**TASK DESCRIPTION**
Search the records for the word "entry" and pick out every line that has it.

Records from a data source:

==*==

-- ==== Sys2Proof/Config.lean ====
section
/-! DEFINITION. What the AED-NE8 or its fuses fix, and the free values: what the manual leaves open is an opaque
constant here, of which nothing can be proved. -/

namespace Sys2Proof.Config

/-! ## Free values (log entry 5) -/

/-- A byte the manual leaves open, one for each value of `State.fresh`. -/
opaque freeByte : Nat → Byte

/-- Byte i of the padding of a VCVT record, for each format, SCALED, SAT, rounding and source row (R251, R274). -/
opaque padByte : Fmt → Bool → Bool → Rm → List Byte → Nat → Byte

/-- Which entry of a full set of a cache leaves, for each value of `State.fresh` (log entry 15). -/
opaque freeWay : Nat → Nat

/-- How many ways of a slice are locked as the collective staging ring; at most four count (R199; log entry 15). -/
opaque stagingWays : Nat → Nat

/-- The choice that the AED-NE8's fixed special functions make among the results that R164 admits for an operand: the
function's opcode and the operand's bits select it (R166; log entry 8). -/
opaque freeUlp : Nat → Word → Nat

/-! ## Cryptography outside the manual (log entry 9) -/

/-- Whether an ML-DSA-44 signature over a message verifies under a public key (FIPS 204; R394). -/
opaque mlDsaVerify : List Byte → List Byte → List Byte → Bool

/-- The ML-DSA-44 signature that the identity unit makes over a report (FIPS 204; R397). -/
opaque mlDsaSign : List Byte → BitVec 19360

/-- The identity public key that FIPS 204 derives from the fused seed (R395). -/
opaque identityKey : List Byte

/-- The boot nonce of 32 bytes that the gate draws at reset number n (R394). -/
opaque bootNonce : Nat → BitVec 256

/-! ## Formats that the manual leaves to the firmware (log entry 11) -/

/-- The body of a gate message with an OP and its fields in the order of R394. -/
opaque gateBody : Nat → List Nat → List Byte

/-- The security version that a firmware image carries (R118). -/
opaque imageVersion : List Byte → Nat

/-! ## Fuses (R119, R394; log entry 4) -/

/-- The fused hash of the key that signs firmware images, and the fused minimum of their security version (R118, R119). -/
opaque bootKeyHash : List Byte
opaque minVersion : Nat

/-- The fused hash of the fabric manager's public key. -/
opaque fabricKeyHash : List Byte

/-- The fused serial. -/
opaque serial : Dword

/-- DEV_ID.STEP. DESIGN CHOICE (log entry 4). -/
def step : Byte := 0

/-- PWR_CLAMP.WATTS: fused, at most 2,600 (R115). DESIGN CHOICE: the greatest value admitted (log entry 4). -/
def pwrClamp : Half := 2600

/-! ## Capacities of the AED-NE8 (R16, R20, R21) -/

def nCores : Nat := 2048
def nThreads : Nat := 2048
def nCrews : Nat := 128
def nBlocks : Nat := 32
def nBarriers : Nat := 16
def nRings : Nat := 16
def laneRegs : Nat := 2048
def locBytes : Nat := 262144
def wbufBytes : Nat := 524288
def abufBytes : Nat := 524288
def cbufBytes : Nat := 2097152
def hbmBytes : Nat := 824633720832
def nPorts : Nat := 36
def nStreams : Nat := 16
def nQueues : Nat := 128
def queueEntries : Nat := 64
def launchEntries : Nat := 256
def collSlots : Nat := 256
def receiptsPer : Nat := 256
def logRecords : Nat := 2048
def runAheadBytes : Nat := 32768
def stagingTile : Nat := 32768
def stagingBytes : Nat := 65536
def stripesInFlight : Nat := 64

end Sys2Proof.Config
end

==*==

**TASK RESPONSE**
/-! ## Free values (log entry 5) -/
/-- Which entry of a full set of a cache leaves, for each value of `State.fresh` (log entry 15). -/
/-- How many ways of a slice are locked as the collective staging ring; at most four count (R199; log entry 15). -/
function's opcode and the operand's bits select it (R166; log entry 8). -/
/-! ## Cryptography outside the manual (log entry 9) -/
/-! ## Formats that the manual leaves to the firmware (log entry 11) -/
/-! ## Fuses (R119, R394; log entry 4) -/
/-- DEV_ID.STEP. DESIGN CHOICE (log entry 4). -/
/-- PWR_CLAMP.WATTS: fused, at most 2,600 (R115). DESIGN CHOICE: the greatest value admitted (log entry 4). -/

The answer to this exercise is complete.